Penyesalan Gadis Belanda

21 6 0
                                    

Di malam yang penuh sinar rembulan. Rambut hitam yang berpadu dengan warna ungu milik seorang gadis Belanda, dimainkan oleh angin. Melambai mengikuti alunan musik alam.

"Ayah, mengapa kita terus-menerus berada di menara?"gadis itu bertanya pada ayahnya yang sedang membaca tumpukan berkas. Wajah sang gadis tetap menatap kosong ke bawah pedesaan.

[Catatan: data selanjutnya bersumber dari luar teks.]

@[simp] theorem tableOutcome_keeps (sd : Side) (pos : Nat) (k : Outcome) (s : State) :
    (tableOutcome sd pos k s).cfg = s.cfg ∧
    (tableOutcome sd pos k s).ssc = s.ssc ∧
    (tableOutcome sd pos k s).flc = s.flc ∧
    (tableOutcome sd pos k s).bcu = s.bcu ∧
    (tableOutcome sd pos k s).dsq = s.dsq ∧
    (tableOutcome sd pos k s).stu = s.stu ∧
    (tableOutcome sd pos k s).hpt = s.hpt ∧
    (tableOutcome sd pos k s).pins = s.pins ∧
    (tableOutcome sd pos k s).free = s.free ∧
    (tableOutcome sd pos k s).pending = s.pending ∧
    (tableOutcome sd pos k s).conf = s.conf ∧
    (tableOutcome sd pos k s).n = s.n := by
  unfold tableOutcome
  repeat' first
    | (solve | simp)
    | split

@[simp] theorem tenterClear_keeps (sd : Side) (pos : Nat) (s : State) :
    (tenterClear sd pos s).cfg = s.cfg ∧
    (tenterClear sd pos s).ssc = s.ssc ∧
    (tenterClear sd pos s).pcn = s.pcn ∧
    (tenterClear sd pos s).cmn = s.cmn ∧
    (tenterClear sd pos s).flc = s.flc ∧
    (tenterClear sd pos s).bcu = s.bcu ∧
    (tenterClear sd pos s).dsq = s.dsq ∧
    (tenterClear sd pos s).stu = s.stu ∧
    (tenterClear sd pos s).hpt = s.hpt ∧
    (tenterClear sd pos s).pins = s.pins ∧
    (tenterClear sd pos s).free = s.free ∧
    (tenterClear sd pos s).pending = s.pending ∧
    (tenterClear sd pos s).conf = s.conf ∧
    (tenterClear sd pos s).n = s.n := by
  simp [tenterClear]

@[simp] theorem mapSpindles_keeps (f : Spindle → Spindle) (s : State) :
    (mapSpindles f s).cfg = s.cfg ∧
    (mapSpindles f s).ssc = s.ssc ∧
    (mapSpindles f s).pcn = s.pcn ∧
    (mapSpindles f s).bdp = s.bdp ∧
    (mapSpindles f s).clc = s.clc ∧
    (mapSpindles f s).cmn = s.cmn ∧
    (mapSpindles f s).flc = s.flc ∧
    (mapSpindles f s).bcu = s.bcu ∧
    (mapSpindles f s).dsq = s.dsq ∧
    (mapSpindles f s).stu = s.stu ∧
    (mapSpindles f s).hpt = s.hpt ∧
    (mapSpindles f s).atc = s.atc ∧
    (mapSpindles f s).pins = s.pins ∧
    (mapSpindles f s).free = s.free ∧
    (mapSpindles f s).pending = s.pending ∧
    (mapSpindles f s).conf = s.conf ∧
    (mapSpindles f s).n = s.n := by
  simp [mapSpindles]

@[simp] theorem judgeRestart_keeps (sd : Side) (s : State) (pos : Nat) :
    (judgeRestart sd s pos).cfg = s.cfg ∧
    (judgeRestart sd s pos).ssc = s.ssc ∧
    (judgeRestart sd s pos).cmn = s.cmn ∧
    (judgeRestart sd s pos).flc = s.flc ∧
    (judgeRestart sd s pos).bcu = s.bcu ∧
    (judgeRestart sd s pos).dsq = s.dsq ∧
    (judgeRestart sd s pos).stu = s.stu ∧
    (judgeRestart sd s pos).hpt = s.hpt ∧
    (judgeRestart sd s pos).pins = s.pins ∧
    (judgeRestart sd s pos).free = s.free ∧
    (judgeRestart sd s pos).pending = s.pending ∧
    (judgeRestart sd s pos).conf = s.conf ∧
    (judgeRestart sd s pos).n = s.n := by
  unfold judgeRestart
  repeat' first
    | (solve | simp)
    | split

@[simp] theorem restartJudgement_keeps (complete : Bool) (s : State) :
    (restartJudgement complete s).cfg = s.cfg ∧
    (restartJudgement complete s).ssc = s.ssc ∧
    (restartJudgement complete s).cmn = s.cmn ∧
    (restartJudgement complete s).flc = s.flc ∧
    (restartJudgement complete s).bcu = s.bcu ∧
    (restartJudgement complete s).dsq = s.dsq ∧
    (restartJudgement complete s).stu = s.stu ∧
    (restartJudgement complete s).hpt = s.hpt ∧
    (restartJudgement complete s).pins = s.pins ∧
    (restartJudgement complete s).free = s.free ∧
    (restartJudgement complete s).pending = s.pending ∧
    (restartJudgement complete s).conf = s.conf ∧
    (restartJudgement complete s).n = s.n := by
  unfold restartJudgement
  dsimp only
  repeat' first
    | (solve | simp)
    | split

@[simp] theorem renewSpindle_keeps (sd : Side) (s : State) (pos : Nat) :
    (renewSpindle sd s pos).cfg = s.cfg ∧
    (renewSpindle sd s pos).ssc = s.ssc ∧
    (renewSpindle sd s pos).pcn = s.pcn ∧
    (renewSpindle sd s pos).cmn = s.cmn ∧
    (renewSpindle sd s pos).flc = s.flc ∧
    (renewSpindle sd s pos).bcu = s.bcu ∧
    (renewSpindle sd s pos).dsq = s.dsq ∧
    (renewSpindle sd s pos).stu = s.stu ∧
    (renewSpindle sd s pos).hpt = s.hpt ∧
    (renewSpindle sd s pos).pins = s.pins ∧
    (renewSpindle sd s pos).free = s.free ∧
    (renewSpindle sd s pos).pending = s.pending ∧
    (renewSpindle sd s pos).conf = s.conf ∧
    (renewSpindle sd s pos).n = s.n := by
  unfold renewSpindle
  repeat' first
    | (solve | simp)
    | split

@[simp] theorem renewGroupSpindles_keeps (index : Nat) (s : State) :
    (renewGroupSpindles index s).cfg = s.cfg ∧
    (renewGroupSpindles index s).ssc = s.ssc ∧
    (renewGroupSpindles index s).pcn = s.pcn ∧
    (renewGroupSpindles index s).flc = s.flc ∧
    (renewGroupSpindles index s).bcu = s.bcu ∧
    (renewGroupSpindles index s).dsq = s.dsq ∧
    (renewGroupSpindles index s).stu = s.stu ∧
    (renewGroupSpindles index s).hpt = s.hpt ∧
    (renewGroupSpindles index s).pins = s.pins ∧
    (renewGroupSpindles index s).free = s.free ∧
    (renewGroupSpindles index s).pending = s.pending ∧
    (renewGroupSpindles index s).conf = s.conf ∧
    (renewGroupSpindles index s).n = s.n := by
  simp [renewGroupSpindles]

@[simp] theorem modCar_keeps (sd : Side) (f : Carriage → Carriage) (s : State) :
    (modCar sd f s).cfg = s.cfg ∧
    (modCar sd f s).ssc = s.ssc ∧
    (modCar sd f s).spt = s.spt ∧
    (modCar sd f s).pcn = s.pcn ∧
    (modCar sd f s).bdp = s.bdp ∧
    (modCar sd f s).cmn = s.cmn ∧
    (modCar sd f s).flc = s.flc ∧
    (modCar sd f s).bcu = s.bcu ∧
    (modCar sd f s).dsq = s.dsq ∧
    (modCar sd f s).stu = s.stu ∧
    (modCar sd f s).hpt = s.hpt ∧
    (modCar sd f s).atc = s.atc ∧
    (modCar sd f s).pins = s.pins ∧
    (modCar sd f s).free = s.free ∧
    (modCar sd f s).pending = s.pending ∧
    (modCar sd f s).conf = s.conf ∧
    (modCar sd f s).n = s.n := by
  simp [modCar]

@[simp] theorem reportTo_keeps (sd : Side) (pos : Nat) (k : Outcome) (s : State) :
    (reportTo sd pos k s).cfg = s.cfg ∧
    (reportTo sd pos k s).ssc = s.ssc ∧
    (reportTo sd pos k s).flc = s.flc ∧
    (reportTo sd pos k s).bcu = s.bcu ∧
    (reportTo sd pos k s).dsq = s.dsq ∧
    (reportTo sd pos k s).stu = s.stu ∧
    (reportTo sd pos k s).hpt = s.hpt ∧
    (reportTo sd pos k s).pins = s.pins ∧
    (reportTo sd pos k s).free = s.free ∧
    (reportTo sd pos k s).pending = s.pending ∧
    (reportTo sd pos k s).conf = s.conf ∧
    (reportTo sd pos k s).n = s.n := by
  simp [reportTo]

@[simp] theorem endJob_keeps (sd : Side) (k : Outcome) (s : State) :
    (endJob sd k s).cfg = s.cfg ∧
    (endJob sd k s).ssc = s.ssc ∧
    (endJob sd k s).flc = s.flc ∧
    (endJob sd k s).bcu = s.bcu ∧
    (endJob sd k s).dsq = s.dsq ∧
    (endJob sd k s).stu = s.stu ∧
    (endJob sd k s).hpt = s.hpt ∧
    (endJob sd k s).pins = s.pins ∧
    (endJob sd k s).free = s.free ∧
    (endJob sd k s).pending = s.pending ∧
    (endJob sd k s).conf = s.conf ∧
    (endJob sd k s).n = s.n := by
  unfold endJob
  repeat' first
    | (solve | simp)
    | split

@[simp] theorem endRecord_keeps (sd : Side) (k : Outcome) (s : State) :
    (endRecord sd k s).cfg = s.cfg ∧
    (endRecord sd k s).ssc = s.ssc ∧
    (endRecord sd k s).flc = s.flc ∧
    (endRecord sd k s).bcu = s.bcu ∧
    (endRecord sd k s).dsq = s.dsq ∧
    (endRecord sd k s).stu = s.stu ∧
    (endRecord sd k s).hpt = s.hpt ∧
    (endRecord sd k s).pins = s.pins ∧
    (endRecord sd k s).free = s.free ∧
    (endRecord sd k s).pending = s.pending ∧
    (endRecord sd k s).conf = s.conf ∧
    (endRecord sd k s).n = s.n := by
  unfold endRecord
  repeat' first
    | (solve | simp)
    | split

@[simp] theorem takeReport_keeps (sd : Side) (d : DoneReport) (s : State) :
    (takeReport sd d s).cfg = s.cfg ∧
    (takeReport sd d s).ssc = s.ssc ∧
    (takeReport sd d s).flc = s.flc ∧
    (takeReport sd d s).bcu = s.bcu ∧
    (takeReport sd d s).dsq = s.dsq ∧
    (takeReport sd d s).stu = s.stu ∧
    (takeReport sd d s).hpt = s.hpt ∧
    (takeReport sd d s).pins = s.pins ∧
    (takeReport sd d s).free = s.free ∧
    (takeReport sd d s).pending = s.pending ∧
    (takeReport sd d s).conf = s.conf ∧
    (takeReport sd d s).n = s.n := by
  unfold takeReport
  dsimp only
  repeat' first
    | (solve | simp)
    | split

@[simp] theorem enterLost_keeps (sd : Side) (s : State) :
    (enterLost sd s).cfg = s.cfg ∧
    (enterLost sd s).ssc = s.ssc ∧
    (enterLost sd s).flc = s.flc ∧
    (enterLost sd s).bcu = s.bcu ∧
    (enterLost sd s).dsq = s.dsq ∧
    (enterLost sd s).stu = s.stu ∧
    (enterLost sd s).hpt = s.hpt ∧
    (enterLost sd s).pins = s.pins ∧
    (enterLost sd s).free = s.free ∧
    (enterLost sd s).pending = s.pending ∧
    (enterLost sd s).conf = s.conf ∧
    (enterLost sd s).n = s.n := by
  simp [enterLost]

@[simp] theorem suspectCarriage_keeps (sd : Side) (s : State) :
    (suspectCarriage sd s).cfg = s.cfg ∧
    (suspectCarriage sd s).ssc = s.ssc ∧
    (suspectCarriage sd s).spt = s.spt ∧
    (suspectCarriage sd s).pcn = s.pcn ∧
    (suspectCarriage sd s).bdp = s.bdp ∧
    (suspectCarriage sd s).cmn = s.cmn ∧
    (suspectCarriage sd s).flc = s.flc ∧
    (suspectCarriage sd s).bcu = s.bcu ∧
    (suspectCarriage sd s).dsq = s.dsq ∧
    (suspectCarriage sd s).stu = s.stu ∧
    (suspectCarriage sd s).hpt = s.hpt ∧
    (suspectCarriage sd s).pins = s.pins ∧
    (suspectCarriage sd s).free = s.free ∧
    (suspectCarriage sd s).pending = s.pending ∧
    (suspectCarriage sd s).conf = s.conf ∧
    (suspectCarriage sd s).n = s.n := by
  simp [suspectCarriage]

@[simp] theorem faultAnswer_keeps (sd : Side) (code : Byte) (s : State) :
    (faultAnswer sd code s).cfg = s.cfg ∧
    (faultAnswer sd code s).ssc = s.ssc ∧
    (faultAnswer sd code s).flc = s.flc ∧
    (faultAnswer sd code s).bcu = s.bcu ∧
    (faultAnswer sd code s).dsq = s.dsq ∧
    (faultAnswer sd code s).stu = s.stu ∧
    (faultAnswer sd code s).hpt = s.hpt ∧
    (faultAnswer sd code s).pins = s.pins ∧
    (faultAnswer sd code s).free = s.free ∧
    (faultAnswer sd code s).pending = s.pending ∧
    (faultAnswer sd code s).conf = s.conf ∧
    (faultAnswer sd code s).n = s.n := by
  unfold faultAnswer
  dsimp only
  repeat' first
    | (solve | simp)
    | split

"kukira kamu mengerti setelah ibumu pergi ke ibukota."ujar sang ayah

Sang gadis hanya sekilas menatap ayahnya. Lalu ia kembali memandang keramaian pasar di bawah menara. Apa dibawah sana menyenangkan? gumamnya.

~
Keesokan harinya. Sang gadis bersiap menyamar untuk menuruti rasa penasarannya pada pedesaan yang selalu ramai dari pagi hingga larut malam. Menuruni anak tangga menuju gerbang utama. Dengan gaun abu abu bercorak ungu. Sebagian tertutupi oleh jubah hitam.  Rambutnya dikepang terikat oleh pita Ruby.

Semakin dekat dirinya dgn pintu gerbang utama, kepala pelayan memanggil sang gadis yang tengah berjalan terburu-buru.

"Nona! Tunggu sebentar.",
ah sial apa aku tidak diizinkan keluar lagi? pekik sang gadis kesal.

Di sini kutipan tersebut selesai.